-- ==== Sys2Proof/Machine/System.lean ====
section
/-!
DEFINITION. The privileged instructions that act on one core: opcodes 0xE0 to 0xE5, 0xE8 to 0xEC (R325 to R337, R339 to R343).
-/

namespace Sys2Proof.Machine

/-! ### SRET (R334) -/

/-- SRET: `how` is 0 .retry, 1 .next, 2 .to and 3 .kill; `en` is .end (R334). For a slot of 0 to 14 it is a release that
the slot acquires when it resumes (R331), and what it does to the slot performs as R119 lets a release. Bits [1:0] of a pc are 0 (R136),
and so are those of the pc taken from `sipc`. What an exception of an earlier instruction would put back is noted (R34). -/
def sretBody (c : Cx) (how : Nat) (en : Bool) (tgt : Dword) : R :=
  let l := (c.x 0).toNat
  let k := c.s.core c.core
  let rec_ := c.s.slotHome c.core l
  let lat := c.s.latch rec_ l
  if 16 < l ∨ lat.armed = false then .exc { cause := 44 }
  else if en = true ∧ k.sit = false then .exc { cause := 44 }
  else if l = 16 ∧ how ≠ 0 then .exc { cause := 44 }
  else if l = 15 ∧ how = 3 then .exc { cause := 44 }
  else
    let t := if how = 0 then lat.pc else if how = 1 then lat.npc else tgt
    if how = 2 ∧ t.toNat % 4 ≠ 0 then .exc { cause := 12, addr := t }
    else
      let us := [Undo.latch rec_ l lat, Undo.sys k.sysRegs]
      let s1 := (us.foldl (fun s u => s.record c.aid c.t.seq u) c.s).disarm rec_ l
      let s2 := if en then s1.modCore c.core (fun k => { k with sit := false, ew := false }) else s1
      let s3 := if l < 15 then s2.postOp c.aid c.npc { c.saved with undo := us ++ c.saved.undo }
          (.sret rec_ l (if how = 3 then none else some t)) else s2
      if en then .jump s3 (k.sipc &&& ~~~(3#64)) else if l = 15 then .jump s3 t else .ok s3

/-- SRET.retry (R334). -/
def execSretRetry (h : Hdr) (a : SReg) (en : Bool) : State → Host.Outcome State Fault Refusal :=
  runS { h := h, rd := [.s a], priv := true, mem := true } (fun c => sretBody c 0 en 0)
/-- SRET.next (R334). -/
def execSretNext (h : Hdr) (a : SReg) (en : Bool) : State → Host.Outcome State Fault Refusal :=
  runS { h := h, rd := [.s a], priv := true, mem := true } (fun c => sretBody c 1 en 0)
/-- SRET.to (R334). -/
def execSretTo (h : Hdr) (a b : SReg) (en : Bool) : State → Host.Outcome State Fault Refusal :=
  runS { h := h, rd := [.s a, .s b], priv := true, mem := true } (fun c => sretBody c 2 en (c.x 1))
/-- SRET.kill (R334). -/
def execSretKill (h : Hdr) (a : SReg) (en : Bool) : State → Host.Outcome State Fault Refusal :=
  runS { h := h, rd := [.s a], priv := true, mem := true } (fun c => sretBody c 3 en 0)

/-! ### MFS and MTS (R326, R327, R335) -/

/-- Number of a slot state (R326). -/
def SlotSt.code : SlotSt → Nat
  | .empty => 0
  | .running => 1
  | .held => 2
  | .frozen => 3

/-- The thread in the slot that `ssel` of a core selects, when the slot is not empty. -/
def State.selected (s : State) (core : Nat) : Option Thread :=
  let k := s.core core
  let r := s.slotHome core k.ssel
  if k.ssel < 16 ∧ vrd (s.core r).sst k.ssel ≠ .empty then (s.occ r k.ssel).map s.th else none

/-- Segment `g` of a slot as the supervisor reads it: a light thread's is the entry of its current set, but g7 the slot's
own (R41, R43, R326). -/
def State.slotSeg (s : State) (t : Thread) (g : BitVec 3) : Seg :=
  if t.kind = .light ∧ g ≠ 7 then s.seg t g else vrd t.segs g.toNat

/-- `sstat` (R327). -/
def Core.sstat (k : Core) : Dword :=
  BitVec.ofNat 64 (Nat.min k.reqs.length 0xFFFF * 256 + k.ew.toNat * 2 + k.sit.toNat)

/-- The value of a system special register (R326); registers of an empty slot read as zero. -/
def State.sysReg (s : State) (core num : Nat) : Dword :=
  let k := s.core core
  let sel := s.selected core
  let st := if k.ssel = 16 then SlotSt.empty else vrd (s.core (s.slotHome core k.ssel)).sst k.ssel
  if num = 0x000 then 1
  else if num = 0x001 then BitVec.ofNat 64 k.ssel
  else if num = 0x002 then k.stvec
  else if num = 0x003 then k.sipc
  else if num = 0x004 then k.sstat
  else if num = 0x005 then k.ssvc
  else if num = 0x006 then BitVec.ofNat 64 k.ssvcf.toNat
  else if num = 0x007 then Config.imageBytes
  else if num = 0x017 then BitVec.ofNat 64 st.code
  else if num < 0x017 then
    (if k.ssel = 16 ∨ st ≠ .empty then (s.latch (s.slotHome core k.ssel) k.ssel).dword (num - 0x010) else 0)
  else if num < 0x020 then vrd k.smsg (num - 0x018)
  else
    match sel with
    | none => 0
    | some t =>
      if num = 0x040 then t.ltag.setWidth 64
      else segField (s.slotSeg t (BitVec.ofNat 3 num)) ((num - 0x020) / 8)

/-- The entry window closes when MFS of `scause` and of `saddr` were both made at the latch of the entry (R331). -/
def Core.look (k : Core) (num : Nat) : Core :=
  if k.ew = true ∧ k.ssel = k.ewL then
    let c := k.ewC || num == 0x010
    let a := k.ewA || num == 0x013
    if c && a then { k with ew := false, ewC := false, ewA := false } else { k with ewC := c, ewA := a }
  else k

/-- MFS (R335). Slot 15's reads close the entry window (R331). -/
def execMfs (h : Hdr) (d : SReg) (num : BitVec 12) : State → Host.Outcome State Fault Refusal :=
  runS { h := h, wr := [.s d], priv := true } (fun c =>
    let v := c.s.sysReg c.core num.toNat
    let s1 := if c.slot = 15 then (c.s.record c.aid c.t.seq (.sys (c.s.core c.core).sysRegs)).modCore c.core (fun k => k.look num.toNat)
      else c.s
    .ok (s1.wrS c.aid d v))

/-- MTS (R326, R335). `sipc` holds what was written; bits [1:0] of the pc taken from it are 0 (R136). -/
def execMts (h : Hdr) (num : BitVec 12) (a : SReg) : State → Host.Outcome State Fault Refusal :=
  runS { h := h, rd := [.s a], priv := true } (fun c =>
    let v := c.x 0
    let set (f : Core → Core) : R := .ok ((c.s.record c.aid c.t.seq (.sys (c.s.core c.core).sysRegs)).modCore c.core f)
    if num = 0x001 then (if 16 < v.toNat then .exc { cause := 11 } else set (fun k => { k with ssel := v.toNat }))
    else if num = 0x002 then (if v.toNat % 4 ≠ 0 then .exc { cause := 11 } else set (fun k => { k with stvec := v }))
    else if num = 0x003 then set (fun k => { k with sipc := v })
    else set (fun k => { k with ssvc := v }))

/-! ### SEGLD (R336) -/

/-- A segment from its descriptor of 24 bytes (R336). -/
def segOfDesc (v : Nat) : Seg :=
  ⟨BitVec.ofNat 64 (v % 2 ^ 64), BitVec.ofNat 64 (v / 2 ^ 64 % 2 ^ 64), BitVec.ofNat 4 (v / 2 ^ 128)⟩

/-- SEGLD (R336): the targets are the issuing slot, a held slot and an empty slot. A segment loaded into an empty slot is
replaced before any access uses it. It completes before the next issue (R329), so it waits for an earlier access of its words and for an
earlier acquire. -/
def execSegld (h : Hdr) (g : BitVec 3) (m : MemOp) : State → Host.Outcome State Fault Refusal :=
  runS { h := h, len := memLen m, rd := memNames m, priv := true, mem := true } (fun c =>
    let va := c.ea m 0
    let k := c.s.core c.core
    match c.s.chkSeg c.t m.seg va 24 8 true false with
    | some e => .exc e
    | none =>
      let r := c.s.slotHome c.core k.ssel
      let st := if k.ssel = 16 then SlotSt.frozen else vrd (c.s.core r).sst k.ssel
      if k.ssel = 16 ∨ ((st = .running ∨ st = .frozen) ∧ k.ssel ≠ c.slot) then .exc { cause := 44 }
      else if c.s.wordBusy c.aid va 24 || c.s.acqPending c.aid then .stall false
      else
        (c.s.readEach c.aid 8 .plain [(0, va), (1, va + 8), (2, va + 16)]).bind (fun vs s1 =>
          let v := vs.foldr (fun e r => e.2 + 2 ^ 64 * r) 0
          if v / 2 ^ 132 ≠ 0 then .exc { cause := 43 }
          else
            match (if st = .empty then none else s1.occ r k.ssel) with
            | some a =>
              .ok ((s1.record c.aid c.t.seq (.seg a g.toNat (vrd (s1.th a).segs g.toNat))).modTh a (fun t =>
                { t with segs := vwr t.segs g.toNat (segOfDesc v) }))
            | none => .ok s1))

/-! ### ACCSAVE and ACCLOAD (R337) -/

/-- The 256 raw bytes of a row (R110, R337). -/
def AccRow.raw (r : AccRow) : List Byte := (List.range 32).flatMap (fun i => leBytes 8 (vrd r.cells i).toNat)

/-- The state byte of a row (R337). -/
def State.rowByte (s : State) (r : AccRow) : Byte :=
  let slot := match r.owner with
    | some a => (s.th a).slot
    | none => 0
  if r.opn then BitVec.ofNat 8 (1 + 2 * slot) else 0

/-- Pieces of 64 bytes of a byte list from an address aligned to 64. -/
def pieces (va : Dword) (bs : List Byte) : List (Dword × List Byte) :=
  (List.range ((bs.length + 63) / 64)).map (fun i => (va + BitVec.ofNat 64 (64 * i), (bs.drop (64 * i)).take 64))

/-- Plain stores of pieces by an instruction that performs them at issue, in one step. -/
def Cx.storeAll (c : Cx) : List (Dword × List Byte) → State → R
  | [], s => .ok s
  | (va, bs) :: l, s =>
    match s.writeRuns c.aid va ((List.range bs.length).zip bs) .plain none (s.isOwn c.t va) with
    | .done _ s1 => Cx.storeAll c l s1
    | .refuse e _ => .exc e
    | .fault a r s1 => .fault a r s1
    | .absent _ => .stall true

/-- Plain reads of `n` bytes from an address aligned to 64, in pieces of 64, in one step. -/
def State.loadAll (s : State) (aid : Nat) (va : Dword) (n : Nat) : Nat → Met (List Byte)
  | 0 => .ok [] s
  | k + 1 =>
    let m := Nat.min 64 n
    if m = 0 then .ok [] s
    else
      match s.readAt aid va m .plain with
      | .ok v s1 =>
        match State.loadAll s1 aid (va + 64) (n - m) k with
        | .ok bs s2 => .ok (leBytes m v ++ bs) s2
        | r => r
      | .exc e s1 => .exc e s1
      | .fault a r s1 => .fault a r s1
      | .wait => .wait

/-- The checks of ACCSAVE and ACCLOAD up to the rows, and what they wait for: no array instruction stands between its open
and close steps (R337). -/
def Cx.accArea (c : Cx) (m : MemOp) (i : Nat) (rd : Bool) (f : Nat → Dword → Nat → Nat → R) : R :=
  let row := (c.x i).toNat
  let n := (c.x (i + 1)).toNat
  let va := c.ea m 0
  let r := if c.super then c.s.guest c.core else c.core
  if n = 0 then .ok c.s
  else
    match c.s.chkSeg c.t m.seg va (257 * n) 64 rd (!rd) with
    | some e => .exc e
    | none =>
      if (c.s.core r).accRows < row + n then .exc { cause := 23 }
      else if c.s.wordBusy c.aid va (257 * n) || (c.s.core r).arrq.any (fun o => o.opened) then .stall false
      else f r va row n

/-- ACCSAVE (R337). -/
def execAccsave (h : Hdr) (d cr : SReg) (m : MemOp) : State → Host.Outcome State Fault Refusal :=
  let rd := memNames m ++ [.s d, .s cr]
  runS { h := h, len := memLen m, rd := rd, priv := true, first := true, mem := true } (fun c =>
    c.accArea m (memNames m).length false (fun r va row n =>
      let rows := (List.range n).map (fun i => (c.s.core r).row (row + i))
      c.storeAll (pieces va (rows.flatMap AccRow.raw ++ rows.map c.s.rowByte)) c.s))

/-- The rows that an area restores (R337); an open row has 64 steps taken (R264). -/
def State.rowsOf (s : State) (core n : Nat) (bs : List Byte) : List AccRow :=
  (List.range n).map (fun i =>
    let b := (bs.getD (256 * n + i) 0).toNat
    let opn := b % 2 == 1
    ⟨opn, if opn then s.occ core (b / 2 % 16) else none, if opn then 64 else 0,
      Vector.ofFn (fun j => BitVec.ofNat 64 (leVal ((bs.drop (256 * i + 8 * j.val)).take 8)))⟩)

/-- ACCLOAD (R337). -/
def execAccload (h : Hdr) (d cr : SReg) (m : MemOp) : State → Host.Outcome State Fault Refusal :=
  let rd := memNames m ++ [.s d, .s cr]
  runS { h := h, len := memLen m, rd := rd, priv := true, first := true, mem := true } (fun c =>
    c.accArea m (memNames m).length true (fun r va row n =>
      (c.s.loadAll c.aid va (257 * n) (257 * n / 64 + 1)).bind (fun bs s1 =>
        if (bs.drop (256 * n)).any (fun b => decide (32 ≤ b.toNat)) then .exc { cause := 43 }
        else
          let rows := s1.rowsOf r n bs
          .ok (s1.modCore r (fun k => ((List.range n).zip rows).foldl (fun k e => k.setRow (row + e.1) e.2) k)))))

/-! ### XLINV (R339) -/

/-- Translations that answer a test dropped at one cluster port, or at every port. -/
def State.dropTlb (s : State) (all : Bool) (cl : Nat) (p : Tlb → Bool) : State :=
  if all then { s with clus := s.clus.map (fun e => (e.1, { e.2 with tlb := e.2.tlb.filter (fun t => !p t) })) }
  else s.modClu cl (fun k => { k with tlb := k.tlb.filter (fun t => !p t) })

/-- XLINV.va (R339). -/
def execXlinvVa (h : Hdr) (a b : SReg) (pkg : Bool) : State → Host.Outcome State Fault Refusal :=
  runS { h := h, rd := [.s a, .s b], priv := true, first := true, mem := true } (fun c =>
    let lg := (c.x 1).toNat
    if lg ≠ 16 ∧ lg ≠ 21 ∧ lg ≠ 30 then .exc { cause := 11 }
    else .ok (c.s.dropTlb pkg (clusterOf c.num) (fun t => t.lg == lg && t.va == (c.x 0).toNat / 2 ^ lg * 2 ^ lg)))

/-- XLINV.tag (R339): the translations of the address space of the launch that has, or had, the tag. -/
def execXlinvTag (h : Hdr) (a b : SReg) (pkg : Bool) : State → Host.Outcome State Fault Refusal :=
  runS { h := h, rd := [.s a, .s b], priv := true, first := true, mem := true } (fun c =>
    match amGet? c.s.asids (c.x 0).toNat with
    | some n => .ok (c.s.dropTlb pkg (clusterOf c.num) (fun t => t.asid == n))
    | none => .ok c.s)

§ Problem statement: Your task is to retype the entries verbatim, starting with the line that holds "k with ssvc" and stopping after the line that holds "let v := vs.foldr".

§ Response area:
    else set (fun k => { k with ssvc := v }))

/-! ### SEGLD (R336) -/

/-- A segment from its descriptor of 24 bytes (R336). -/
def segOfDesc (v : Nat) : Seg :=
  ⟨BitVec.ofNat 64 (v % 2 ^ 64), BitVec.ofNat 64 (v / 2 ^ 64 % 2 ^ 64), BitVec.ofNat 4 (v / 2 ^ 128)⟩

/-- SEGLD (R336): the targets are the issuing slot, a held slot and an empty slot. A segment loaded into an empty slot is
replaced before any access uses it. It completes before the next issue (R329), so it waits for an earlier access of its words and for an
earlier acquire. -/
def execSegld (h : Hdr) (g : BitVec 3) (m : MemOp) : State → Host.Outcome State Fault Refusal :=
  runS { h := h, len := memLen m, rd := memNames m, priv := true, mem := true } (fun c =>
    let va := c.ea m 0
    let k := c.s.core c.core
    match c.s.chkSeg c.t m.seg va 24 8 true false with
    | some e => .exc e
    | none =>
      let r := c.s.slotHome c.core k.ssel
      let st := if k.ssel = 16 then SlotSt.frozen else vrd (c.s.core r).sst k.ssel
      if k.ssel = 16 ∨ ((st = .running ∨ st = .frozen) ∧ k.ssel ≠ c.slot) then .exc { cause := 44 }
      else if c.s.wordBusy c.aid va 24 || c.s.acqPending c.aid then .stall false
      else
        (c.s.readEach c.aid 8 .plain [(0, va), (1, va + 8), (2, va + 16)]).bind (fun vs s1 =>
          let v := vs.foldr (fun e r => e.2 + 2 ^ 64 * r) 0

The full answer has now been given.